| Try it |
The answer must consist of each line of the records below that contains the string "length".

(Data records Opens)

/-- Trains one channel (R494, R495, R500): lanes once replaced stay replaced, new ones take the spares
left, remapped rows are repaired where the bank still has resources. Nothing when spares run out. -/
def trainChan (s : State) (t : ChanTrain) : Option State :=
  let oldDq := (chanRecords s.rel.map 3 t.stack t.chan).map fun r => field r 4 1
  let newDq := t.badDq.filter fun l => !oldDq.contains l
  let dq := oldDq ++ newDq
  let oldCa := (chanRecords s.rel.map 4 t.stack t.chan).length
  if 2 < dq.length ∨ 1 < oldCa + t.badCa then none else
    let recs3 := newDq.mapIdx fun i l => mapRecord s 3 t.stack t.chan (oldDq.length + i) l
    let recs4 := if t.badCa = 0 then [] else [mapRecord s 4 t.stack t.chan 0 0]
    let kept := (chanRecords s.rel.map 6 t.stack t.chan).map fun r => field r 4 4
    let rows := (kept ++ (getChan s t.stack t.chan).toRepair).eraseDups
    let other := s.rel.map.filter fun r => !(field r 0 1 == 6 && field r 1 1 == t.stack && field r 2 1 == t.chan)
    let full := fun (w : Nat) => !repairable t.pprLeft rows w
    let recs56 := rows.map fun w => mapRecord s (if full w then 6 else 5) t.stack t.chan 0 w
    let ch : Chan := { degraded := false, caSpare := decide (0 < oldCa + t.badCa), dqA := dq.getD 0 0x7F
                       dqB := dq.getD 1 0x7F, corrRows := [], toRepair := []
                       remap := (rows.filter full).map fun w => { row := w, fromMap := true } }
    some (modChan { s with rel := { s.rel with map := other ++ recs3 ++ recs4 ++ recs56 } } t.stack t.chan fun _ => ch)

/-- Trains channels one after another; the first that runs out of spares is named. -/
def trainAll (s : State) : List ChanTrain → Except (Nat × Nat) State
  | [] => .ok s
  | t :: l => match trainChan s t with
    | none => .error (t.stack, t.chan)
    | some s1 => trainAll s1 l

/-- The findings of training for all 384 channels: those reported, and none for the rest. -/
def allChans (l : List ChanTrain) : List ChanTrain :=
  (List.range 384).map fun i => (l.find? fun t => t.stack == i / 32 && t.chan == i % 32).getD
    { stack := i / 32, chan := i % 32, badDq := [], badCa := 0, pprLeft := [] }

/-- BOOT_COUNT brought up to date in the repair map, which is then written (R747, R749). -/
def writeBootCount (s : State) : State :=
  let rest := s.rel.map.filter fun r => field r 0 1 != 0
  flushMap { s with rel := { s.rel with map := mapRecord s 0 0 0 0 s.hub.bootCount :: rest } }

/-- Step 5 of R692 ends. -/
def memTrainDone (s : State) (serviceOk : Bool) (chans : List ChanTrain) : State :=
  if s.hub.boot ≠ .memTrain then s
  else if !serviceOk then refuse s .serviceMemory 0xFF 0xFF 0xFFFFFFFF 0
  else match trainAll s (allChans chans) with
    | .error (st, ch) =>
      refuse (modMc s st fun m => { m with state := .trainFailed }) .trainFailed st ch 0xFFFFFFFF 0
    | .ok s1 =>
      let s2 := writeBootCount { s1 with dies := s1.dies.map fun d =>
        { d with mcs := d.mcs.map fun m => { m with state := .ready } } }
      { s2 with hub := { s2.hub with boot := .repair } }

/-- MEM_TRAIN_DONE (R494). -/
def execMemTrainDone (ok : Bool) (chans : List ChanTrain) (s : State) : Host.Outcome State Fault Refusal :=
  event (Instr.wf (.memTrainDone ok chans))
    s fun s => memTrainDone s ok chans

/-! ### Step 6: repair map and dies -/

/-- DIE_FAULT with code 0x06 and no context for a die that did not come up (R693, R722); its window is as after every
reset (R795). -/
def dieAbsent (s : State) (d : Nat) : State :=
  let s1 := modDie (resetWindow s d) d fun x => { x with state := .offline, stage := 0, goal := .none }
  sendMsg (logFault s1 { type := 1, die := d, code := 6 }) 0x0010
    [(16, 1, d), (17, 1, 6), (18, 1, 0xFF), (19, 1, 0), (20, 2, 0xFFFF), (22, 1, 0xFF), (24, 4, 0xFFFFFFFF)]

/-- One die of step 6: the mapping is applied with its test's findings, or the die stays out. -/
def bringUp (up : List Nat) (findings : List (Nat × TestFinding)) (s : State) (d : Nat) : State :=
  if up.contains d then
    let s1 := applyMap s d ((findings.filter fun f => f.1 == d).map (·.2))
    modDie s1 d fun x => { x with stage := 3 }
  else dieAbsent s d

/-- Step 6 of R692 ends: the ports that are enabled train, the others are DISABLED (R23, R531). -/
def repairStepDone (s : State) (up : List Nat) (findings : List (Nat × TestFinding)) : State :=
  if s.hub.boot ≠ .repair then s else
    let s1 := [0, 1, 2, 3].foldl (bringUp up findings) s
    { s1 with
      hub := { s1.hub with boot := .portTrain }
      ports := s1.ports.mapIdx fun n p => { p with state := if bit (getReg s1 (0x100100 + 4 * n)).toNat 31 then .training else .disabled }
      farPorts := s1.farPorts.map fun p => { p with state := .training } }

/-- REPAIR_STEP_DONE (R692). -/
def execRepairStepDone (up : List Nat) (findings : List (Nat × TestFinding)) (s : State) :
    Host.Outcome State Fault Refusal :=
  event (Instr.wf (.repairStepDone up findings)) s fun s => repairStepDone s up findings

/-! ### Step 7 and 8: ports, READY -/

/-- Number of bits set among the low four. -/
def lanesOut (m : Nat) : Nat := (List.range 4).filter (bit m) |>.length

/-- The state training leaves a Vinelink port in (R528, R530, R531): a partner that does not match is
MISWIRED; with two lanes failed no link trains. -/
def trainedState (cfg : Nat) (r : PortTrain) : PortState :=
  match r with
  | .noPartner => .absent
  | .partner lanes m p =>
    if m ≠ bits cfg 11 0 ∨ p ≠ bits cfg 20 16 then .miswired
    else if lanesOut lanes = 0 then .up else if lanesOut lanes = 1 then .up3 else .absent

/-- LINK_EVENT for a Vinelink port (R714). -/
def sendLink (s : State) (n : Nat) : State :=
  let p := s.ports.getD n .reset
  sendMsg (logFault s { type := 8, code := 1 }) 0x0051 [(16, 1, 1), (17, 1, n), (18, 1, p.state.code), (19, 1, p.laneFailed)]

/-- A Vinelink port's STATE changes: after READY EVENT_SEEN is set and LINK_EVENT is sent (R576, R796). The spreading of packets over
the ports starts afresh (R533). -/
def setPort (s : State) (n : Nat) (f : Port → Port) : State :=
  let old := (s.ports.getD n .reset).state
  let s1 := { s with ports := modAt s.ports n f }
  if (s1.ports.getD n .reset).state = old then s1
  else
    let s2 := { s1 with ports := s1.ports.map fun p => { p with spent := 0 } }
    if locked s then sendLink (setBits s2 (0x100200 + 4 * n) 0x100#32) n else s2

(Data records Closes)

| Exercise response |
  let oldCa := (chanRecords s.rel.map 4 t.stack t.chan).length
  if 2 < dq.length ∨ 1 < oldCa + t.badCa then none else
    let recs3 := newDq.mapIdx fun i l => mapRecord s 3 t.stack t.chan (oldDq.length + i) l
def lanesOut (m : Nat) : Nat := (List.range 4).filter (bit m) |>.length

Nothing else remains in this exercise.